Переводчик | страница 60



(Для наглядности — кусочек, всего лишь кусочек из описания того, чем являлся пионерлагерь для героя «Жизни Александра Зильбера»: «Но вот я вижу не столовую вообще, не детей вообще, а себя того, в том именно лагере. Я еще шагаю в общем строю, но слышу уже приближающийся запах и чувствую, как к горлу подступают спазмы. Это пахнет еда, приготовленная для многих. Запах столовой — это символ моего одиночества, моей беззащитности». Это — Карабчиевский. Карив куда короче и лапидарнее: «Шли бы вы в жопу со своим пионерским лагерем!» Конец цитаты.)

Можно, конечно, все это объяснить различием писательских индивидуальностей и т. п. — каждый пишет, как он дышит. Но дело, я думаю, еще и в другом.

«1974–1975», — обозначил Карабчиевский годы написания своего романа. Нет, это я совсем не к тому, что его сочинение будто бы устарело, отнюдь! Просто хочу напомнить кое-что о характере того времени, которое, ясно же, не могло не сказаться на авторе и его сочинении.

Так вот. Написать в ту пору роман и не таясь назвать его «Жизнь Александра Зильбера» — это уже граничило с подвигом. Пагуба безгласности ведь не в том, что о чем-то запрещают писать. Главная пагуба в том, что из-за великого тумана недознаний, экивоков и недосказанностей по-настоящему думать об этом «чем-то» делается весьма затруднительно. Неартикулированная, как сказали бы сейчас, тема грозит так и остаться недоступной никому — ни читателям, ни даже писателям.

Карабчиевский писал о евреях. О русских евреях — в русском, то есть советском обществе. Вернее всего было бы сказать, что он писал о себе. Рассчитывал ли он на читателя? Не знаю, трудно сказать. Если судить по оборотам типа: «А теперь представьте себе…» или «Вы, конечно, знаете…», то чисто гипотетически, — что в «сам»- или «тамиздате» прочтут, — возможно, и рассчитывал. Хотя, быть может, это были всего лишь фигуры речи — ведь любая литература, даже писанная «в стол», — это попытка общения.

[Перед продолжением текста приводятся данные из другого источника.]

-- ==== Sys2Proof/Machine/Host.lean ====
section
/-!
DEFINITION. The host ports (chapter 08): links, failover, functions, refused accesses, translations and page requests, function
level resets.
-/

namespace Sys2Proof.Machine

/-! ## What a port still waits for -/

/-- Does a read of an owner stand outstanding: a chain-cache miss, or a read or confirmation of the Block Mover?
(Log: DEDUCED 135) -/
def State.ownerBusy (s : State) (w : Who) : Bool :=
  (match s.cch.miss with
    | some m => whoOfCode m.owner == w
    | none => false) ||
    (upTo 16).any fun n =>
      let c := s.chan n
      s.dcOwner n == w && (!c.flight.isEmpty || c.resp.isSome || c.fetching || c.preAsk)

/-- Does a non-posted request stand outstanding on a port? -/
def State.portBusy (s : State) (p : Port) : Bool := owners.any fun w => s.portOf w == p && s.ownerBusy w

/-- Sends the PME_TO_Ack that is due once every request has completed and every posted write has left; the link goes to L2/L3 Ready
(R191).
(Log: DEDUCED 117) -/
def State.pmeTry (s : State) (p : Port) : State :=
  let due := if p = Port.hpa then s.hst.pmeA else s.hst.pmeB
  if due && !s.portBusy p then
    let h : Hst := if p = Port.hpa then { s.hst with pmeA := false, l23A := true } else { s.hst with pmeB := false, l23B := true }
    ((({ s with hst := h }).emit (.pmeAck p)).put (linkF p) 0).servedShow
  else s

/-- Sets a function's condition of R203 on a port. -/
def State.setFn (s : State) (p : Port) (fn : Nat) (b : Bool) : State :=
  let h : Hst := if p = Port.hpa then { s.hst with fnA := modAt s.hst.fnA fn fun _ => b }
    else { s.hst with fnB := modAt s.hst.fnB fn fun _ => b }
  { s with hst := h }

/-- The tick of the frame in which a port's data link went down, while its failover is due. -/
def State.downOf (s : State) (p : Port) : Option Nat := if p = Port.hpa then s.hst.downA else s.hst.downB

/-- Marks a port's failover as due, or as done. -/
def State.setDown (s : State) (p : Port) (d : Option Nat) : State :=
  { s with hst := if p = Port.hpa then { s.hst with downA := d } else { s.hst with downB := d } }

/-! ## Links -/

/-- LINK_UP (R189): a port whose transmitters may train reaches L0, at a rate up to MAXRATE; a PERST that held it down has
ended.
(Log: DESIGN CHOICE 13; DEDUCED 109) -/
def execLinkUp (p : Port) (rate : Fin 4) (x2 : Bool) (s : State) : Res :=
  .next <|
    if s.coreRuns && !s.on (idleF p) && !s.linkUp p && (s.downOf p).isNone then
      let r := min rate.val (s.get (HST_PORTCFG_MAXRATE p.num))
      let s := ((s.put (linkF p) 2).put (rateF p) r).putB (widthF p) x2
      let s : State := { s with hst :=
        if p = Port.hpa then { s.hst with perstA := false, l23A := false } else { s.hst with perstB := false, l23B := false } }
      (s.log 0x7001 p.num [some (argCode 0x7001 (r + 4 * b2n x2))]).servedShow
    else s

/-- HOT_RESET (R193, R208): a Link reset of the port; nothing fails over.
(Log: DEDUCED 110) -/
def execHotReset (p : Port) (s : State) : Res :=
  .next <|
    if s.linkUp p then
      let s := (s.log 0x7002 p.num [some (argCode 0x7002 0)]).rollback p
      (s.linkReset p 12).servedShow
    else s

/-- The data link of a port goes down (R206 step 1): outstanding requests are discarded and their items roll back; the
failover follows at the next tick.
(Log: DEDUCED 110) -/
def State.dlDown (s : State) (p : Port) : State :=
  if s.linkUp p then
    let s := ((s.put (linkF p) 0).log 0x7002 p.num [some (argCode 0x7002 1)]).rollback p
    s.setDown p (some s.tb.ticks)
  else s

/-- DL_DOWN (R206). -/
def execDlDown (p : Port) (s : State) : Res := .next (s.dlDown p)

/-- PERST_ASSERT (R474): the port's link is held down. -/
def execPerstAssert (p : Port) (s : State) : Res :=
  .next <|
    ({ s with hst := if p = Port.hpa then { s.hst with perstA := true } else { s.hst with perstB := true } }).dlDown p

/-- Failover off port `p` (R206 to R208): those that can move do, and resume from the next tick.
(Log: DEDUCED 111) -/
def State.failoverMove (s : State) (p : Port) : State :=
  let l := (s.boundTo p).filter fun w => s.failsOver p w
  let s := s.failoverFrom p
  { s with hst := { s.hst with rebind := s.hst.rebind ++ l.map fun w => (w, p.other, s.tb.ticks + 1) } }

/-- The failover that a DL_Down brings, and the Link reset of the port. -/
def State.failover (s : State) (p : Port) : State :=
  ((((s.failoverMove p).linkReset p 13).setDown p none).servedShow)

/-- FAILOVER (R206, R208): at the tick after DL_Down.
(Log: DEDUCED 110) -/
def execFailover (p : Port) (s : State) : Res :=
  .next <|
    match s.downOf p with
    | some t => if t < s.tb.ticks then s.failover p else s
    | none => s

/-- PME_TURN_OFF (R191).
(Log: DEDUCED 117) -/
def execPmeTurnOff (p : Port) (s : State) : Res :=
  .next <|
    if s.linkUp p then
      (({ s with hst := if p = Port.hpa then { s.hst with pmeA := true } else { s.hst with pmeB := true } })).pmeTry p
    else s

/-! ## Functions -/

/-- VI_ORPHAN (R203, R204, R338): a function leaves D0 (`d3`), or loses Memory Space or Bus Master Enable. PF0 in D3hot takes a link
in L0 to L1 (R191).
(Log: DEDUCED 109) -/
def execViOrphan (p : Port) (fn : Fin 17) (d3 : Bool) (s : State) : Res :=
  .next <|
    let s := s.setFn p fn.val false
    let s := if d3 && fn.val == 0 then
        let s := s.put (d3F p) 1
        if s.linkUp p then s.put (linkF p) 3 else s
      else s
    s.servedShow

/-- Sets what the host configures in a function. -/
def State.setCfg (s : State) (p : Port) (fn : Nat) (c : FnCfg) : State :=
  { s with hst := if p = Port.hpa then { s.hst with cfgA := modAt s.hst.cfgA fn fun _ => c }
      else { s.hst with cfgB := modAt s.hst.cfgB fn fun _ => c } }

/-- VI_SERVED (R203, R204): a function is in D0 with Memory Space and Bus Master Enable set, and configured; a configuration request
needs a link, which PF0's return to D0 finds in L0 (R191). -/
def execViServed (p : Port) (fn : Fin 17) (cfg : FnCfg) (s : State) : Res :=
  .next <|
    if s.linkUp p then
      let s := (s.setFn p fn.val true).setCfg p fn.val cfg
      (if fn.val == 0 then (s.put (d3F p) 0).put (linkF p) 2 else s).servedShow
    else s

Думаю, что на самом деле разобраться, объяснить самому себе для Карабчиевского было важнее, чем объяснять другим. Вот и писал, пытаясь ответить на самому же себе поставленные вопросы. Кто — я? Почему я такой? Почему — не как все? Потому что еврей? Но что такое — еврей? И почему их не любят? И где он во мне — этот самый еврей? И только ли в еврействе причина?..

Вопросы, вопросы. Все зыбко, неясно, ничего окончательного. Потому и понадобилось ему так тщательно, словно разглядывая их в микроскоп, воссоздавать нюансы семейного быта, обстановки, отношений между людьми, своих (простите, Зильбера) детских переживаний. Воссоздавать, восстанавливать во всех «подробностях, которые одни только и составляют суть дела» (цитата). А коли так, то надо, просто необходимо описать, например, всю технологию той зашифрованной для постороннего глаза (учительницы или пионервожатой) пытки, которую учиняют одноклассники под дирижерством малолетнего антисемита своему соученику-еврею. Вспомнить (хотя что вспоминать — вот же они, на слуху!) словечки и недомолвки, касаемые лиц «несоциалистической нации в социалистическом государстве».